Esther was separated from the other virgins by being in the best room in the harem with her seven maidens. She stayed for several years and eagerly studied how a queen must behave. Esther was given time to grow and mature, and she developed into a magnificent woman. While the other girls were practicing for their show, they were not allowed to have contact with the girls who went to the king ahead of them, and who were returned to the harem.
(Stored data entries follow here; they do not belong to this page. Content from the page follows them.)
abbrev rTIM_STAT : Nat := 0xC00000
abbrev rTIM_EVT : Nat := 0xC00004
abbrev rTIM_CFG : Nat := 0xC00010
abbrev rTIM_STEP_THR : Nat := 0xC00014
abbrev rTIM_SYNC_TOL : Nat := 0xC00018
abbrev rTIM_PTP_NS : Nat := 0xC00020
abbrev rTIM_PTP_SEC_LO : Nat := 0xC00024
abbrev rTIM_PTP_SEC_HI : Nat := 0xC00028
abbrev rTIM_FREQ : Nat := 0xC00030
abbrev rTIM_LAST_OFS : Nat := 0xC00034
abbrev rTIM_PEND_LO : Nat := 0xC00038
abbrev rTIM_PEND_HI : Nat := 0xC0003C
abbrev rTIM_MEAS_LO : Nat := 0xC00040
abbrev rTIM_MEAS_HI : Nat := 0xC00044
abbrev rTIM_MEAS_CTL : Nat := 0xC00048
abbrev rTIM_MEAS_IGN : Nat := 0xC0004C
abbrev rTIM_ETH_CFG (n : Nat) : Nat := 0xC01000 + 0x100 * n
abbrev rTIM_ETH_STAT (n : Nat) : Nat := 0xC01004 + 0x100 * n
abbrev rTIM_ETH_MAC_LO (n : Nat) : Nat := 0xC01008 + 0x100 * n
abbrev rTIM_ETH_MAC_HI (n : Nat) : Nat := 0xC0100C + 0x100 * n
abbrev rTIM_ETH_ASYM (n : Nat) : Nat := 0xC01010 + 0x100 * n
abbrev rTIM_ETH_LAT (n : Nat) : Nat := 0xC01014 + 0x100 * n
abbrev rTIM_ETH_TXTS_ID (n : Nat) : Nat := 0xC01018 + 0x100 * n
abbrev rTIM_ETH_TXTS_NS (n : Nat) : Nat := 0xC0101C + 0x100 * n
abbrev rTIM_ETH_TXTS_SEC_LO (n : Nat) : Nat := 0xC01020 + 0x100 * n
abbrev rTIM_ETH_TXTS_SEC_HI (n : Nat) : Nat := 0xC01024 + 0x100 * n
abbrev rTIM_ETH_TXTS_DROP (n : Nat) : Nat := 0xC01028 + 0x100 * n
abbrev rTIM_ETH_TXTS_LOSTID (n : Nat) : Nat := 0xC0102C + 0x100 * n
abbrev rTIM_ETH_TX_CTL (n : Nat) : Nat := 0xC01030 + 0x100 * n
abbrev rTIM_ETH_TX_STAT (n : Nat) : Nat := 0xC01034 + 0x100 * n
abbrev rTIM_ETH_RX_POP (n : Nat) : Nat := 0xC01038 + 0x100 * n
abbrev rTIM_ETH_RX_REL (n : Nat) : Nat := 0xC0103C + 0x100 * n
abbrev rTIM_ETH_RX_DROP (n : Nat) : Nat := 0xC01040 + 0x100 * n
abbrev rTIM_ETH_FCS_CNT (n : Nat) : Nat := 0xC01044 + 0x100 * n
abbrev rTIM_ETH_TXBUF (n : Nat) : Nat := 0xC10000 + 0x800 * n
abbrev rTIM_ETH_RXBUF (n k : Nat) : Nat := 0xC20000 + 0x8000 * n + 0x800 * k

abbrev rPRT_STAT : Nat := 0xD00000
abbrev rPRT_EVT : Nat := 0xD00004
abbrev rPRT_CFG : Nat := 0xD00010
abbrev rPRT_TEST_CFG : Nat := 0xD00014
abbrev rPRT_CLAP_CRC : Nat := 0xD00018
abbrev rPRT_CAUSE : Nat := 0xD00020
abbrev rPRT_FIRST : Nat := 0xD00024
abbrev rPRT_TRIP_CNT : Nat := 0xD00028
abbrev rPRT_MERGE_CNT : Nat := 0xD0002C
abbrev rPRT_CLAP_CFG (k : Nat) : Nat := 0xD00040 + 0x4 * k
abbrev rPRT_FL_MASK_LO : Nat := 0xD00080
abbrev rPRT_FL_MASK_HI : Nat := 0xD00084
abbrev rPRT_PCH_CFG (n : Nat) : Nat := 0xD00100 + 0x10 * n
abbrev rPRT_PCH_STAT (n : Nat) : Nat := 0xD00104 + 0x10 * n
abbrev rPRT_PCH_CAUSE (n : Nat) : Nat := 0xD00108 + 0x10 * n
abbrev rPRT_PCH_TCNT (n : Nat) : Nat := 0xD0010C + 0x10 * n
abbrev rPRT_SP_CFG : Nat := 0xD00200
abbrev rPRT_SP_STAT : Nat := 0xD00204
abbrev rPRT_SP_CMD : Nat := 0xD00208
abbrev rPRT_SP_HB : Nat := 0xD0020C
abbrev rPRT_LIM_CFG (i : Nat) : Nat := 0xD00400 + 0x10 * i
abbrev rPRT_LIM_THR (i : Nat) : Nat := 0xD00404 + 0x10 * i
abbrev rPRT_LIM_MASK (i : Nat) : Nat := 0xD00408 + 0x10 * i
Hegai was determined to have Esther selected as queen, and not to have her given to Shaashgaz, the keeper of the concubines (2:14). At the beginning of the process there was a low chance that the king would select a queen, because he expected to see better girls; after a few years of watching shows put on by the most beautiful girls in his land during his dinner parties, the king became discouraged about the prospect of ever finding a queen. Hegai waited patiently for the best time to present his student, and then, in the seventh year of his reign, at the early stage of winter (2:16), when the nights are long and cool, Hegai arranged for his student, Esther, to give her presentation. Esther did everything Hegai told her to do (2:12). She was taught to walk with dignity and authority like the goddess Ishtar, and show respect and honor to the king. She radiated power and confidence, wearing the Persian queen's royal dress and escorted by her seven maidens (who used to be the king's). She was queenly in every respect, except that she lacked the royal crown. It is likely that she appeared when the king was merry with wine (1:10), seated with his ministers and dignitaries. In this way, Esther fulfilled the king's true order to Vashti (1:11-12), which was not to appear naked but rather to show her beauty to his people. The king's servants, who had been waiting for this moment since the seven maidens were taken, cheered respectfully and ordered the people in attendance to pay their royal respect to the approaching queen. The king was moved, and he took the crown of Vashti and put it on Esther's head to complete her show. Then the king fell in love with his creation, and with the image complementary to his own, and crowned her on the spot (2:17). The king was happy with his queen, but then he assembled new virgins again (2:19). All the participants were able to share in the glory and happily reaped the fruits that they seeded.